§ **Work instruction**
Please return every line of the records below that holds the word "flagsOfWord".

§ **Saved entries**
--------------------------------
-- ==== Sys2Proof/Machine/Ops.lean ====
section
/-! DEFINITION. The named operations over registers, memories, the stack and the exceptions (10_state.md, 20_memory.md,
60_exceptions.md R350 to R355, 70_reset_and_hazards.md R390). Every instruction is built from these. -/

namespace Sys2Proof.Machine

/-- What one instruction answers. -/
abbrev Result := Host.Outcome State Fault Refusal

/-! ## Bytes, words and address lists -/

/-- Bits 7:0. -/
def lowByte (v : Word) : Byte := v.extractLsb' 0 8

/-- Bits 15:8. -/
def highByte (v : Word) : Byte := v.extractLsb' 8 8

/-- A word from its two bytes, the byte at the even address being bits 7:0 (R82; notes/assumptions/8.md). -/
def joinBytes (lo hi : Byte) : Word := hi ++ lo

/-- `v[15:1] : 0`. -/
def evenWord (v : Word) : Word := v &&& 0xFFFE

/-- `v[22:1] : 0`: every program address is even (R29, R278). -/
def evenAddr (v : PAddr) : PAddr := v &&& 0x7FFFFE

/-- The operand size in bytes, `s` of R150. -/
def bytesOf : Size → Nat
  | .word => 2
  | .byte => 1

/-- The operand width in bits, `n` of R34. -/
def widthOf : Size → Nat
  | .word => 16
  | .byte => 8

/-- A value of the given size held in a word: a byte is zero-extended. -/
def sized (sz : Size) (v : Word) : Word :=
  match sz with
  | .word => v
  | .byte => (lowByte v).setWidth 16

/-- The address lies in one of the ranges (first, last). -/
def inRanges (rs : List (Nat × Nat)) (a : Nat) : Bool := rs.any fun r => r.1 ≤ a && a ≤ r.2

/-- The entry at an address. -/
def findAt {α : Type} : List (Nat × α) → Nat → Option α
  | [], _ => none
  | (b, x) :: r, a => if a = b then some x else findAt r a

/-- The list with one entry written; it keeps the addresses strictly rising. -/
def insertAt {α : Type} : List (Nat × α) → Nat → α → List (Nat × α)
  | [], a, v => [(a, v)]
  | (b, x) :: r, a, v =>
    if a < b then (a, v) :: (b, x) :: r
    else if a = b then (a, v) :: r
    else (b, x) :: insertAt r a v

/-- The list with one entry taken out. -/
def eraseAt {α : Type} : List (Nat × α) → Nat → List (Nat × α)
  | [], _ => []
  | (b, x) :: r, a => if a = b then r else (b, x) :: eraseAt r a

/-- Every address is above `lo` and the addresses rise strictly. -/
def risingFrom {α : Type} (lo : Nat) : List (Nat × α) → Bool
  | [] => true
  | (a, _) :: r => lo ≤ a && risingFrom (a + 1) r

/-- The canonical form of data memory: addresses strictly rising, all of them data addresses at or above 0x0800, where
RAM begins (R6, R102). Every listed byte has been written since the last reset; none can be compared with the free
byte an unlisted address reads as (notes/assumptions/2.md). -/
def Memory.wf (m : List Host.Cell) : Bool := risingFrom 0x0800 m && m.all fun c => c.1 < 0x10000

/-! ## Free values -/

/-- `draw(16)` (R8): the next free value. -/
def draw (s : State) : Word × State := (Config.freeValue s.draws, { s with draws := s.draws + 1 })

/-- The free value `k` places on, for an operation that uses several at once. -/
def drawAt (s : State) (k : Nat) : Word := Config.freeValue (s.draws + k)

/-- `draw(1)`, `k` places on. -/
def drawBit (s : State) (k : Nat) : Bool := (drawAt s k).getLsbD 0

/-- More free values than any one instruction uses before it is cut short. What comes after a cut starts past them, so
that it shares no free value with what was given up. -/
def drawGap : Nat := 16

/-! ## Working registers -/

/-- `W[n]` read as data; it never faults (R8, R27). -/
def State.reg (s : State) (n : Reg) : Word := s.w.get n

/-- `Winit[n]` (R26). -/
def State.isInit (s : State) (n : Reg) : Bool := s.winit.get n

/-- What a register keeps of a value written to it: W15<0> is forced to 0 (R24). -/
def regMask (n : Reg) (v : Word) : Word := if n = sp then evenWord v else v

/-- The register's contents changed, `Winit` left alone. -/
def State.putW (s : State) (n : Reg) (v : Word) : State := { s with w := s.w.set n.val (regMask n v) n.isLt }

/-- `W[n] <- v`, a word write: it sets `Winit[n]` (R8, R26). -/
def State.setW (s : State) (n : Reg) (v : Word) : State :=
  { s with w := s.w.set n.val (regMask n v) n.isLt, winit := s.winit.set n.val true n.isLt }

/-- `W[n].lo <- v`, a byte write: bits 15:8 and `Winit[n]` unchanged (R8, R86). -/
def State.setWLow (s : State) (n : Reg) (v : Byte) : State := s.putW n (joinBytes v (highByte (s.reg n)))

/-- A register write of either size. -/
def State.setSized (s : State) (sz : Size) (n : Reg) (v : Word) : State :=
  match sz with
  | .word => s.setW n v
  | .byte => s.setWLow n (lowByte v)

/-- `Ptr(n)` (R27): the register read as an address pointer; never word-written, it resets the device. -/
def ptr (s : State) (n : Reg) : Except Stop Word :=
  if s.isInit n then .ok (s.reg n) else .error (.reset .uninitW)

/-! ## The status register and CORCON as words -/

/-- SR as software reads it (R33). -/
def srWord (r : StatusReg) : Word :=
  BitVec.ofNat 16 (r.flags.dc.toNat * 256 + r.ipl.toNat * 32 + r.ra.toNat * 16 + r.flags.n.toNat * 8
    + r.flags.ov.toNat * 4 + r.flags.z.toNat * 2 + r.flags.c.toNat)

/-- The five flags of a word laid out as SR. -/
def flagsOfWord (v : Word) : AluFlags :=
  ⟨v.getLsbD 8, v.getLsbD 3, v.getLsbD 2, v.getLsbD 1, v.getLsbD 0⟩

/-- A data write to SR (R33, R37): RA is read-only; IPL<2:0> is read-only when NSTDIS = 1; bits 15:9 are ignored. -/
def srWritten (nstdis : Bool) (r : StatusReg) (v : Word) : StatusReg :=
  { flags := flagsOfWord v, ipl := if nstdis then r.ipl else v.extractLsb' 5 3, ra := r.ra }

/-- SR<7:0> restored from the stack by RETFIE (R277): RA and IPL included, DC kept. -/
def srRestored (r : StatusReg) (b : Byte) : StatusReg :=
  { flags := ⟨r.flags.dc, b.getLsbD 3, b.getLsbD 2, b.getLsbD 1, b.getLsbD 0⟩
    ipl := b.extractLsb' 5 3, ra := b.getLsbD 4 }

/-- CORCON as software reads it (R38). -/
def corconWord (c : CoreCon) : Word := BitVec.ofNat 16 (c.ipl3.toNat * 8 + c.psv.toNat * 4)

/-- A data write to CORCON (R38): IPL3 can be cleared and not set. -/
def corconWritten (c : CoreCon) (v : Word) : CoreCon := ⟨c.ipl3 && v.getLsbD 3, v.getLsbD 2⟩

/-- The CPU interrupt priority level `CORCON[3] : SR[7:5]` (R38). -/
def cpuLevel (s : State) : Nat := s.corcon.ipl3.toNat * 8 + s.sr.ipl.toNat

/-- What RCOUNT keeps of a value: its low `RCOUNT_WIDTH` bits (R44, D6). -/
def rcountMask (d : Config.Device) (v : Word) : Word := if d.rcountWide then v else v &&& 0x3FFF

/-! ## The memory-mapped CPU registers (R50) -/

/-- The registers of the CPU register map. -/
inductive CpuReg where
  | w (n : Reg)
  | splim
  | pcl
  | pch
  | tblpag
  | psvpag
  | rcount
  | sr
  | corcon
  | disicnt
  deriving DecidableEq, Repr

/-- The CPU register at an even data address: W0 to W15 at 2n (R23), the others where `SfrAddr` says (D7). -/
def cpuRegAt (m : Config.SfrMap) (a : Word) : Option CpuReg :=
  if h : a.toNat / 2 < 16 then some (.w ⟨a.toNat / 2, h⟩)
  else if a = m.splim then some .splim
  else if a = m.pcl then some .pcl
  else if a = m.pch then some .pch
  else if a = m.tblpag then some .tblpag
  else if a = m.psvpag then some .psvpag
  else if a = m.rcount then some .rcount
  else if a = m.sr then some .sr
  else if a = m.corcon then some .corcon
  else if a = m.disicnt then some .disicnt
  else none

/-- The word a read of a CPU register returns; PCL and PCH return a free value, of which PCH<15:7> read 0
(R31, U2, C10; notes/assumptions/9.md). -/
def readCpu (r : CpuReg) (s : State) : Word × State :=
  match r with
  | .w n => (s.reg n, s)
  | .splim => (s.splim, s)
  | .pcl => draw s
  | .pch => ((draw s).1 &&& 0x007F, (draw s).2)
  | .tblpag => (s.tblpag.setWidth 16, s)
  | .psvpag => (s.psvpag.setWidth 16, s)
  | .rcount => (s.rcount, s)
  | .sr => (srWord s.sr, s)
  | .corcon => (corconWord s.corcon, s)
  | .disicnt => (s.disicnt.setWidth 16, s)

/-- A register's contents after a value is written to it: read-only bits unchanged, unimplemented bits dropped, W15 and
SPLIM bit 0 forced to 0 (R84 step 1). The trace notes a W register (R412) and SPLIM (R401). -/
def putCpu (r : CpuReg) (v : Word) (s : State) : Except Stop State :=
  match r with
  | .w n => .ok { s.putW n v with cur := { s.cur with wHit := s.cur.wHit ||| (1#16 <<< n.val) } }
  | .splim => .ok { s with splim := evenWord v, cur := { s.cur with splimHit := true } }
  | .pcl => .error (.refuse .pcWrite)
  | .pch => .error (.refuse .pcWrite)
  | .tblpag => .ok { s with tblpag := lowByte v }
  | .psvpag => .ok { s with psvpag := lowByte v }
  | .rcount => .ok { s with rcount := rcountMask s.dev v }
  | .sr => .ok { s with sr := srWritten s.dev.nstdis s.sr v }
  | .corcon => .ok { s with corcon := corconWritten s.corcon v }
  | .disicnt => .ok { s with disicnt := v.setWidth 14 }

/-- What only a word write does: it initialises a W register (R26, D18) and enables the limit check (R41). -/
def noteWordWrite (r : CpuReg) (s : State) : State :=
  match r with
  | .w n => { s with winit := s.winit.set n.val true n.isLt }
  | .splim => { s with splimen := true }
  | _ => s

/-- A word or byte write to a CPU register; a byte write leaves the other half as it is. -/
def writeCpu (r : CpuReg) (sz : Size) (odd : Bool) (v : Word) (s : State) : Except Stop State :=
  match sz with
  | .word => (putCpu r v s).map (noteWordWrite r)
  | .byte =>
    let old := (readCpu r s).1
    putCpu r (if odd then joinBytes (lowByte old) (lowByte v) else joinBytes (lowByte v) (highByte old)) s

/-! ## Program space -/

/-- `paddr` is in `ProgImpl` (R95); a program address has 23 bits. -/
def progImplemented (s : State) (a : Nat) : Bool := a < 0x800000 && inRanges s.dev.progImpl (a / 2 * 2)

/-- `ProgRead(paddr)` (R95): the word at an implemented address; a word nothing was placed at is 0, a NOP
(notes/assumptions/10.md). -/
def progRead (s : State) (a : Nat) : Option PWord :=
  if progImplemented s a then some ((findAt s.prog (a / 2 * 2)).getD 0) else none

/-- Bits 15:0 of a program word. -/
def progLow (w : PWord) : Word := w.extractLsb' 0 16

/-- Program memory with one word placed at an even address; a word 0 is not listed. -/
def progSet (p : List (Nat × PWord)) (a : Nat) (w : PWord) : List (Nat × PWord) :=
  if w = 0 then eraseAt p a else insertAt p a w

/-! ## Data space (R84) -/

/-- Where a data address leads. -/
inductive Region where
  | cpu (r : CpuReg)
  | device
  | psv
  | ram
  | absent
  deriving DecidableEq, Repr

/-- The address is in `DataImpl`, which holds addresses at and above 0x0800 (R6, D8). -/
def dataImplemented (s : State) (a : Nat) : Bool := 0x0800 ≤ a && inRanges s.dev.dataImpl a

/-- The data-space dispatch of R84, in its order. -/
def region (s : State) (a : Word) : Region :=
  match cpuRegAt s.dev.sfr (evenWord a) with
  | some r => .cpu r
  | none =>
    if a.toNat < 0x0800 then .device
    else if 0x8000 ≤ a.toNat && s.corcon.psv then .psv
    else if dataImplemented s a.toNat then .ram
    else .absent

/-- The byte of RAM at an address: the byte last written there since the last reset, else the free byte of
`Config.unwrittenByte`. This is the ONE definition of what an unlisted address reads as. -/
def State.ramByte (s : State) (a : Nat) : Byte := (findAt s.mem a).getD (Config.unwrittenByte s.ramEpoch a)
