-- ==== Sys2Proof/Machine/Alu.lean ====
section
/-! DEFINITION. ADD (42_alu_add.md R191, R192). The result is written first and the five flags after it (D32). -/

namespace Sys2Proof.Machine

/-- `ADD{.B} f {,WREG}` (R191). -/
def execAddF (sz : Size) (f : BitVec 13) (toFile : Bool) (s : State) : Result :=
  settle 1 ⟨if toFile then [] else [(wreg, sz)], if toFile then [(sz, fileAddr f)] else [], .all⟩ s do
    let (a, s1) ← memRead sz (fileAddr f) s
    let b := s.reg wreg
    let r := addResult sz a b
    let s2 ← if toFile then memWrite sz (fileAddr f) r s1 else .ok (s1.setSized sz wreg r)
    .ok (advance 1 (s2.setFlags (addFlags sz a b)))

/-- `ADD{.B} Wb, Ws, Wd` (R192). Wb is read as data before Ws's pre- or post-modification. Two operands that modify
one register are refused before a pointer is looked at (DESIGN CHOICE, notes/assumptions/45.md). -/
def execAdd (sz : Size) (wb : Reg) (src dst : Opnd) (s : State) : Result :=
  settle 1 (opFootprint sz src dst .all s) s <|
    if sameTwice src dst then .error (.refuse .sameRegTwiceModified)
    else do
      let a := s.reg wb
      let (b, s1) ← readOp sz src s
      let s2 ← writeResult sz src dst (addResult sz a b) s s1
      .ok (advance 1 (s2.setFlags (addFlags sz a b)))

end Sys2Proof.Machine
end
--------------------------------
§ **Task result**
def flagsOfWord (v : Word) : AluFlags :=
  { flags := flagsOfWord v, ipl := if nstdis then r.ipl else v.extractLsb' 5 3, ra := r.ra }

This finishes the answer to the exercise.